[Saved data entries]
▬▬▬

-- ==== Sys2Proof/Tests/Slice0.lean ====
section
/-! SUPPORT. Small tests: ill-formed commands are refused, a few results worked out by hand from the spec's tables, and for the statements
a concrete state and operands that meet their hypotheses. -/

namespace Sys2Proof.Tests
open Sys2Proof Sys2Proof.Machine

/-! ### States -/

/-- A timetable entry at offset 0. -/
def ent (cls unit operand : Nat) : DWord := BitVec.ofNat 64 (cls * 2 ^ 38 + unit * 2 ^ 32 + operand)
/-- An image with one mode and one entry. -/
def img (e : DWord) (ds : List DWord) : Img :=
  { size := 0, tfCode := 2, k := 10, initialMode := 0, rateLimit := 0, paired := false, secVersion := 0, imageId := 0, digest := [],
    modes := [⟨0, 1, 0, 0⟩], entries := [e], descs := ds, sigmap := [], ranges := [], coefs := [], config := [], nets := [] }
/-- A released standalone device that runs an image, three lanes live, every domain good. -/
def dev (g : Img) : Dev :=
  let z := Dev.reset
  { z with
    boot := { z.boot with running := some g, stage := 8, released := true }
    pwr := { z.pwr with good := 0xFFF }
    time := { z.time with run := true, belled := true, nextFc := 16000, fcIdx := 1 }
    pair := { z.pair with role := .active }
    lanes := Tri.all { LaneSt.reset with seq := { SeqSt.reset with phase := .live } } }
def at_ (d : Dev) : State := { dev := d, pending := [] }
/-- Signal words of every lane. -/
def withSigs (d : Dev) (l : List (Nat × SigWord)) : Dev := d.onLanes (fun q => q.setSigs l)
/-- A waiting entry of a class with its descriptor words, and signal words 0, 1, 2 … of every lane. -/
def rdy (e : DWord) (ds : List DWord) (ws : List SigWord) : Dev :=
  withSigs (dev (img e ds)) ((List.range ws.length).zip ws)
/-- The integer n as a signal word, and one that is not VALID. -/
def num (n : Int) : SigWord := sigInt n Status.ok
def dead : SigWord := { num 1 with st := Status.clear }
/-- A host-owned field with its live value and what is staged. -/
def field (p : Nat) (live : DWord) (staged : Option DWord) : CfgField := { pid := p, host := true, live := live, staged := staged, at_ := 5, due := [] }
/-- A lane in which one field of one instance holds an integer. -/
def holds (q : LaneSt) (f i : Nat) (v : Int) : LaneSt := { q with cfg := [field (pidOf f i) (valOfInt v) none] }

/-! ### Ill-formed commands -/

/-- One ill-formed command for each check of WellFormed. -/
theorem test_wf : ([.hardShortTrip 20 .low, .edgeRxDown 2, .canStartOfFrame 4, .txcReq 0 3, .rdcUpdate .a 4 0 0, .acqTimeout .a 8,
    .invigilatorCut 12, .slotStart 256, .claimTimeout 16, .alignmentWindowExpiry (.gate 0) 256 none, .dinLevelAccepted .a 16 true 50,
    .vgdUv 3 0, .votedWordArrival .a (.edge 24) false none, .identify ⟨16, 0, 0, []⟩, .domainDown 12] : List Instr).all (fun i => !i.wf) = true := by
  decide
/-- Their neighbours inside the ranges are well formed. -/
theorem test_wf_ok : ([.hardShortTrip 19 .low, .edgeRxDown 1, .canStartOfFrame 3, .txcReq 0 2, .rdcUpdate .a 3 0 0, .acqTimeout .a 7,
    .invigilatorCut 11, .slotStart 255, .claimTimeout 15, .alignmentWindowExpiry (.gate 19) 255 none, .dinLevelAccepted .a 15 true 50,
    .vgdUv 2 0, .votedWordArrival .a (.edge 23) false none, .identify ⟨15, 15, 255, []⟩, .domainDown 11] : List Instr).all Instr.wf = true := by
  decide

/-! ### Hypotheses of the statements: queue, memory, sequencer -/

theorem wit_step : ∃ s : State, s.pending = [.bell [], .noHubStrobe] ∧ State.reset.pending = [] := ⟨{ State.reset with pending := [.bell [], .noHubStrobe] }, rfl, rfl⟩
theorem wit_memory : State.reset.dev.memsWf ∧ (∃ t, core.step State.reset = .next t) ∧ memWf [(3, 1)] = true ∧
    memWf (memSet [(3, 1)] 3 0) = true ∧ memWf (LaneSt.reset.setSig 0 (num 1)).mem = true := by
  refine ⟨⟨rfl, rfl, rfl, rfl⟩, ⟨_, rfl⟩, ?_, ?_, ?_⟩ <;> decide
/-- The results of one operation: signal word 0 is 1 from lane clock 40 on, or a field is staged. -/
def work (stage : List (Nat × DWord)) : Late :=
  ⟨8, 3, 40, if stage.isEmpty then memDiff [] (LaneSt.reset.setSig 0 (num 1)).mem else [], stage, none, [.payload 0]⟩
theorem wit_memoryLate :
    let q := { LaneSt.reset with seq := { LaneSt.reset.seq with late := [work []] } }
    q.seq.late = [work []] ∧ (work []).stage = [] ∧ (work []).coef = none ∧ (39 : Nat) < (work []).due ∧ (work []).due ≤ 40 ∧
    (q.settle false 39).sig 0 = sigZero ∧ (q.settle false 40).sig 0 = num 1 := by
  decide
/-- An entry 65 clocks late, one 64 clocks late that meets a busy unit, and one that meets a parity failure. -/
theorem wit_entryFaults :
    let g := img (ent 0 4 0) []
    let e := entryOf (ent 0 4 0)
    let late := fun (n m : Nat) => (dev g).onSeq .a (fun q => { q with last := some n, busy := [(4, m)] })
    clsIs 0 g e = true ∧ (∀ n ∈ [63, 64], ∀ m ∈ [64, 65], (late n m).boot.running = some g ∧ (late n m).entryAt .a = some e ∧ (late n m).runs .a = true) ∧
    (late 64 0).target .a e.offset + 64 < (late 64 0).dispatchAt .a e.offset ∧
    (late 63 0).dispatchAt .a e.offset ≤ (late 63 0).target .a e.offset + 64 ∧
    (late 63 65).dispatchAt .a e.offset < (lookupNat ((late 63 65).lane .a).seq.busy e.unit).getD 0 ∧
    (lookupNat ((late 63 64).lane .a).seq.busy e.unit).getD 0 ≤ (late 63 64).dispatchAt .a e.offset := by
  decide
theorem wit_sequencer : (∀ c ∈ [0, 1, 2, 3], (dev (img (ent c 4 0) [])).Ready .a (img (ent c 4 0) []) (entryOf (ent c 4 0)) ∧
      (entryOf (ent c 4 0)).cls = c) ∧
    ((img 0 []).mode ((entryOf (ent 2 4 0)).operand % 8)).isSome = true ∧ ((img 0 []).mode ((entryOf (ent 2 4 7)).operand % 8)).isSome = false := by
  unfold Dev.Ready
  decide
/-- The descriptor of a staging of field 0x030, instance 0, from signal 2. -/
def stagingDesc : List DWord := [0x0000000100000000, BitVec.ofNat 64 (pidOf 0x030 0 * 2 ^ 32), BitVec.ofNat 64 (2 * 2 ^ 49)]
theorem wit_staging :
    let g := { img (ent 3 4 0) stagingDesc with config := [⟨pidOf 0x030 0, false, 0⟩] }
    let d := (dev g).onSeq .a (fun q => { q with late := [work []] })
    let q := { LaneSt.reset with seq := { LaneSt.reset.seq with late := [work [(pidOf 0x030 0, 5)]] } }
    stagingGroup g 0 = pidOf 0x030 0 ∧ fieldHost g (pidOf 0x030 0) = false ∧ pidField (pidOf 0x030 0) ≠ 0x0F0 ∧
    groupMembers g (pidOf 0x030 0) = [pidOf 0x030 0] ∧ stagingSigs g 0 = [2] ∧
    d.runs .a = true ∧ (d.lane .a).seq.late.find? (fun x => x.unit == 8) = some (work []) ∧ (work []).groups = [.payload 0] ∧
    q.seq.late = [work [(pidOf 0x030 0, 5)]] ∧ (work [(pidOf 0x030 0, 5)]).cells = [] ∧ (work [(pidOf 0x030 0, 5)]).due ≤ 40 := by
  decide

/-! ### Signal operations -/

/-- A signal operation descriptor: OUT 0, A 1, B 2, C 3. -/
def opDesc (op imm : Nat) : List DWord :=
  [0, BitVec.ofNat 64 (op * 2 ^ 58 + 0 * 2 ^ 43 + 1 * 2 ^ 28 + 2 * 2 ^ 13), BitVec.ofNat 64 (3 * 2 ^ 49 + imm * 2 ^ 32)]
theorem wit_signalOps : ∀ op ∈ List.range 0x16, (rdy (ent 9 8 0) (opDesc op 0) []).Ready .a (img (ent 9 8 0) (opDesc op 0)) (entryOf (ent 9 8 0)) ∧
    (entryOf (ent 9 8 0)).cls = 9 ∧ (sigOpOf (img (ent 9 8 0) (opDesc op 0)) 0).op = op := by
  unfold Dev.Ready
  decide
/-- The words that the clauses tell apart. -/
theorem wit_signalWords :
    (num 1).st.valid = true ∧ dead.st.valid = false ∧ (sigExp (num 1) ≤ sigExp (num 2) + 39 ∧ sigExp (num 2) ≤ sigExp (num 1) + 39) ∧
    (num 1).mant ≠ 0 ∧ (num 0).mant = 0 ∧ dyLe (dyAbs (sigVal (num 2))) (dyAbs (sigVal (num 2))) = true ∧
    dyLe (dyAbs (sigVal (num 3))) (dyAbs (sigVal (num 2))) = false ∧
    sigExp ⟨0x40000000, 120, Status.ok⟩ + 7 ≤ 127 ∧ 127 < sigExp ⟨0x40000000, 120, Status.ok⟩ + 8 ∧
    sigExp ⟨0x40000000, 0x80, Status.ok⟩ + -1 < -128 ∧ -128 ≤ sigExp ⟨0x40000000, 0x80, Status.ok⟩ + 0 ∧
    sigLe (num 2) (num 2) = true ∧ sigLt (num 1) (num 2) = true ∧ sigLt (num 3) (num 2) = false ∧ sigLe (num 2) (num 3) = true := by
  decide
/-- Signal word 0 of lane A after a command and the deadline of its operation. -/
def result (c : Instr) (d : Dev) : SigWord :=
  match exec c (at_ d) with
  | .next t => ((t.dev.lane .a).settle false 100).sig 0
  | _ => dead
/-- 3 + 4 = 7, 7 in normal form: MANT 0x7000_0000, EXP 3 (R136, R151). -/
theorem test_add : result (.add .a false) (rdy (ent 9 8 0) (opDesc 1 0) [num 0, num 3, num 4]) = ⟨0x70000000, 3, Status.ok⟩ := by
  decide
/-- −5 limited to −2 to 4: −2 with LIMITED (R151). -/
theorem test_limit : result (.limit .a false) (rdy (ent 9 8 0) (opDesc 9 0) [num 0, num (-5), num (-2), num 4]) =
    { num (-2) with st := { Status.ok with limited := true } } := by
  decide
/-! ### Lookups, stages, loops, fields -/

/-- Values at each branch of R136: zero, inside the range, carried up by rounding, carried down to -2^30, saturated, too small; the words
are worked out by hand. -/
theorem wit_rounding : dyIsZero ⟨0, 7⟩ = true ∧ dyIsZero ⟨3, 0⟩ = false ∧
    (dyLe ⟨2 ^ 30, 2 - 31⟩ ⟨3, 0⟩ = true ∧ dyLt ⟨3, 0⟩ ⟨2 ^ 31, 2 - 31⟩ = true ∧ mkSig ⟨3, 0⟩ Status.ok = ⟨0x60000000, 2, Status.ok⟩) ∧
    (dyRoundAt ⟨2 ^ 33 - 1, 0⟩ (31 - 33) = 2 ^ 31 ∧ mkSig ⟨2 ^ 33 - 1, 0⟩ Status.ok = ⟨0x40000000, 34, Status.ok⟩) ∧
    (dyRoundAt ⟨-(2 ^ 32) - 1, 0⟩ (31 - 33) = -(2 ^ 30) ∧ mkSig ⟨-(2 ^ 32) - 1, 0⟩ Status.ok = ⟨0x80000000, 32, Status.ok⟩) ∧
    mkSig ⟨-(2 ^ 32) - 1, -161⟩ Status.ok = ⟨0xC0000000, 0x80, Status.ok⟩ ∧
    mkSig ⟨1, 127⟩ Status.ok = ⟨0x7FFFFFFF, 127, { Status.ok with limited := true }⟩ ∧
    mkSig ⟨1, -140⟩ Status.ok = ⟨0, 0, Status.ok⟩ := by decide +kernel

/-- LOOKUP_1D: X at 0, OUT at 1, two points 0 and 1 in the scale of X, values 0 and 2^30 as EXP 1 fractions. -/
def lutDesc : List DWord := [0, BitVec.ofNat 64 (0 * 2 ^ 49 + 1 * 2 ^ 34 + 2 * 2 ^ 25), 0, 0x4000000000000000]
theorem wit_lookups : (∀ v ∈ [num (-1), num 0, num 1, num 2],
      (rdy (ent 10 8 0) lutDesc [v]).Ready .a (img (ent 10 8 0) lutDesc) (entryOf (ent 10 8 0)) ∧ (entryOf (ent 10 8 0)).cls = 0x0A ∧
      ((rdy (ent 10 8 0) lutDesc [v]).lane .a).sig 0 = v) ∧
    dw ((img 0 lutDesc).desc 0 1) 33 25 = 2 ∧ dyLt (sigVal (num (-1))) dyZero = true ∧ dyLt (sigVal (num 0)) dyZero = false ∧
    dyLt (dyInt 1) (sigVal (num 1)) = false ∧ dyLt (dyInt 1) (sigVal (num 2)) = true ∧
    (rdy (ent 11 8 0) lutDesc []).Ready .a (img (ent 11 8 0) lutDesc) (entryOf (ent 11 8 0)) ∧ (entryOf (ent 11 8 0)).cls = 0x0B := by
  unfold Dev.Ready
  decide
/-- Classes of the stage, loop and field operations: ready entries. -/
theorem wit_fieldEntries : ∀ c ∈ [0x08, 0x0C, 0x10, 0x11, 0x12, 0x20, 0x21, 0x22, 0x35],
    (rdy (ent c 8 0) [0, 0, 0, 0x100000000, 0, 0] []).Ready .a (img (ent c 8 0) [0, 0, 0, 0x100000000, 0, 0]) (entryOf (ent c 8 0)) ∧
    (entryOf (ent c 8 0)).cls = c := by
  unfold Dev.Ready
  decide
/-- A stage of one section whose block at 0x10 ends below the signal memory; a loop that tracks, one whose feedback is limited, one with a
bumpless bank change, and one that only limits. -/
theorem wit_stageLoop :
    let g := img (ent 8 8 0) [0x0000000100000000, 0, 0x0000001000000000]
    (stageOf g 0).n = 1 ∧ (stageOf g 0).addr % 8 = 0 ∧ (stageOf g 0).addr + 8 + 8 * (stageOf g 0).n ≤ sigAddr (stageOf g 0).out ∧
    memWf (LaneSt.reset).mem = true ∧
    (let t := loopOf (img (ent 12 8 0) [0, 0, BitVec.ofNat 64 (2 ^ 49 + 2 ^ 43 + 2 * 2 ^ 28 + 2 ^ 27 + 2 ^ 26 + 2 ^ 25 + 2 ^ 24), 0]) 0
     t.trkEn = true ∧ t.fbEn = true ∧ t.intEn = true ∧ t.bankBl = true ∧ t.pol = true ∧ t.trkFlag = 1 ∧ t.fb = 2 ∧
     sigBit dead t.fbit = sigBit (num 1) t.fbit ∧ t.addr % 8 = 0 ∧ t.addr + 8 + 8 * t.sec + 4 ≤ sigAddr t.out) ∧
    dead.st.valid = false ∧ ({ num 1 with st := { Status.ok with limited := true } } : SigWord).st.limited = true ∧
    ({ LaneSt.reset with bankL := [0] } : LaneSt).bankL.contains 0 = true := by
  decide
theorem wit_stageBounds : ∃ (e lo hi : Int) (st : List (Int × Int)), lo ≤ e ∧ e ≤ hi ∧ st ≠ [] := ⟨-3, -3, 4, [(0, 0)], by decide⟩
/-- Two-level transforms: one three-phase set, no decoupling. -/
theorem wit_transforms : (4 : DWord).getLsbD 3 = false ∧ (4 : DWord).getLsbD 2 = true ∧ (0 : DWord).getLsbD 2 = false := by decide
/-- The cases of Table 9-5, FCU2: two latched legs, one latched leg with each reaction, none; STATE not VALID, 2 and 0; VDC 0 and 1. -/
theorem wit_modulation :
    let d := dev (img (ent 0x12 10 0) [0, 0, 0, 0, 0, 0])
    let q := d.lane .a
    let lat := fun (n : Nat) => { d with gd := { d.gd with pLatch := ((hbsOf 2).take n).map (fun h => (h, Side.high)) } }
    let re := fun (v : Int) => holds q 0x076 2 v
    let mute := { d with vot := { d.vot with groups := [⟨.edge 0, Tri.all [], Tri.all [], [], [], none, true⟩] } }
    let c := modCfg d q 2 (modPeriod d q 2 0)
    (entryOf (ent 0x12 10 0)).unit - 8 < q.fcu.length ∧ 1 < q.fcu.length ∧ ((img 0 [0, 0]).desc 0 1).getLsbD 3 = false ∧
    ((img 0 [0, 8]).desc 0 1).getLsbD 3 = true ∧ mute.unitSilent 0 = true ∧ d.react q 0 true = none ∧ d.unitSilent 0 = false ∧ d.unitSilent 1 = false ∧
    dyLe dyZero (dHi c) = true ∧ dyLe (dHi c) dyOne = true ∧
    d.react q 2 false = none ∧ (lat 2).react q 2 false = some (1, 1) ∧ (lat 1).react (re 1) 2 false = some (3, 1) ∧
    (lat 1).react (re 2) 2 false = some (3, 2) ∧
    carriesIn dead 0 3 = none ∧ carriesIn (num 3) 0 3 = some 3 ∧ carriesIn (num 1) 0 3 = some 1 ∧ carriesIn (num 0) 0 3 = some 0 ∧
    dyLe (sigVal (num 0)) dyZero = true ∧ dyLt dyZero (sigVal (num 1)) = true := by
  decide
/-- Compare writes: both phases of a channel of FCU2 and of a converter, every effective state, duty 0, 1 and not VALID, PROBE. -/
theorem wit_compare :
    let q := (dev (img 0 [])).lane .a
    let half := fun (f u : Nat) => holds q f u 1
    let eff := fun (n : Nat) => q.onFcu 2 (fun x => { x with eff := n })
    let run := (holds q 0x0A0 0 1).setSig 1 (num 0)
    let ch := fun (c p : Nat) => dw (BitVec.ofNat 64 (c * 2 ^ 43 + p * 2 ^ 42)) 48 43
    unitOfCh (ch 0 0) = 2 ∧ unitOfCh (ch 32 1) = 8 ∧ unitOfCh (ch 43 0) = 10 ∧ (BitVec.ofNat 64 (2 ^ 42) : DWord).getLsbD 42 = true ∧
    q.cfgInt 0x038 2 ≠ 1 ∧ (half 0x038 2).cfgInt 0x038 2 = 1 ∧ q.cfgInt 0x0A1 0 ≠ 1 ∧ (half 0x0A1 0).cfgInt 0x0A1 0 = 1 ∧
    (q.obsAt 2).lol ≠ .probe ∧ ({ ObsSt.reset with lol := .probe } : ObsSt).lol = .probe ∧ (∀ n ∈ [0, 1, 2, 3], ((eff n).fcuAt 2).eff = n) ∧
    q.fcuMaster 2 = 2 ∧ pcRuns (dev (img 0 [])) q 8 = false ∧ pcRuns (dev (img 0 [])) run 8 = true ∧
    dyRoundAt (dyMax dyZero (dyMin dyOne (sigVal (num 1)))) 24 = 2 ^ 24 ∧ dyRoundAt (dyMax dyZero (dyMin dyOne (sigVal (num (-1))))) 24 = 0 := by
  decide
theorem wit_posts :
    let d := dev (img 0 [])
    (∀ ch ∈ [0, 19], ((d.group (.gate ch)).flight.get .a).length ≤ 14) ∧ ((d.group (.edge 23)).flight.get .a).length ≤ 14 ∧
    (entryOf (ent 0x21 0x22 0)).unit = 0x22 ∧ (entryOf (ent 0x21 0x23 0)).unit = 0x23 ∧ (BitVec.ofNat 64 (2 ^ 49) : DWord).getLsbD (40 + 9) = true ∧
    lookupNat [(9, ((⟨0, 1, false⟩, ⟨8, 0, false⟩) : Ev × Ev))] 9 = some (⟨0, 1, false⟩, ⟨8, 0, false⟩) ∧
    d.gd.pLatch.any (fun x => x.1 == 9 || x.1 == 19) = false ∧ [((19 : Nat), Side.low)].any (fun x => x.1 == 9 || x.1 == 19) = true ∧
    (∀ n ∈ [1, 2, 3], carriesIn (num n) 1 3 = some n) ∧ carriesIn (num 4) 1 3 = none := by
  decide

▬▬▬

Work instruction - Set down verbatim only the lines between the start of the data above and the line with "what is staged. -/", both boundaries included.

Output -
-- ==== Sys2Proof/Tests/Slice0.lean ====
section
/-! SUPPORT. Small tests: ill-formed commands are refused, a few results worked out by hand from the spec's tables, and for the statements
a concrete state and operands that meet their hypotheses. -/

namespace Sys2Proof.Tests
open Sys2Proof Sys2Proof.Machine

/-! ### States -/

/-- A timetable entry at offset 0. -/
def ent (cls unit operand : Nat) : DWord := BitVec.ofNat 64 (cls * 2 ^ 38 + unit * 2 ^ 32 + operand)
/-- An image with one mode and one entry. -/
def img (e : DWord) (ds : List DWord) : Img :=
  { size := 0, tfCode := 2, k := 10, initialMode := 0, rateLimit := 0, paired := false, secVersion := 0, imageId := 0, digest := [],
    modes := [⟨0, 1, 0, 0⟩], entries := [e], descs := ds, sigmap := [], ranges := [], coefs := [], config := [], nets := [] }
/-- A released standalone device that runs an image, three lanes live, every domain good. -/
def dev (g : Img) : Dev :=
  let z := Dev.reset
  { z with
    boot := { z.boot with running := some g, stage := 8, released := true }
    pwr := { z.pwr with good := 0xFFF }
    time := { z.time with run := true, belled := true, nextFc := 16000, fcIdx := 1 }
    pair := { z.pair with role := .active }
    lanes := Tri.all { LaneSt.reset with seq := { SeqSt.reset with phase := .live } } }
def at_ (d : Dev) : State := { dev := d, pending := [] }
/-- Signal words of every lane. -/
def withSigs (d : Dev) (l : List (Nat × SigWord)) : Dev := d.onLanes (fun q => q.setSigs l)
/-- A waiting entry of a class with its descriptor words, and signal words 0, 1, 2 … of every lane. -/
def rdy (e : DWord) (ds : List DWord) (ws : List SigWord) : Dev :=
  withSigs (dev (img e ds)) ((List.range ws.length).zip ws)
/-- The integer n as a signal word, and one that is not VALID. -/
def num (n : Int) : SigWord := sigInt n Status.ok
def dead : SigWord := { num 1 with st := Status.clear }
/-- A host-owned field with its live value and what is staged. -/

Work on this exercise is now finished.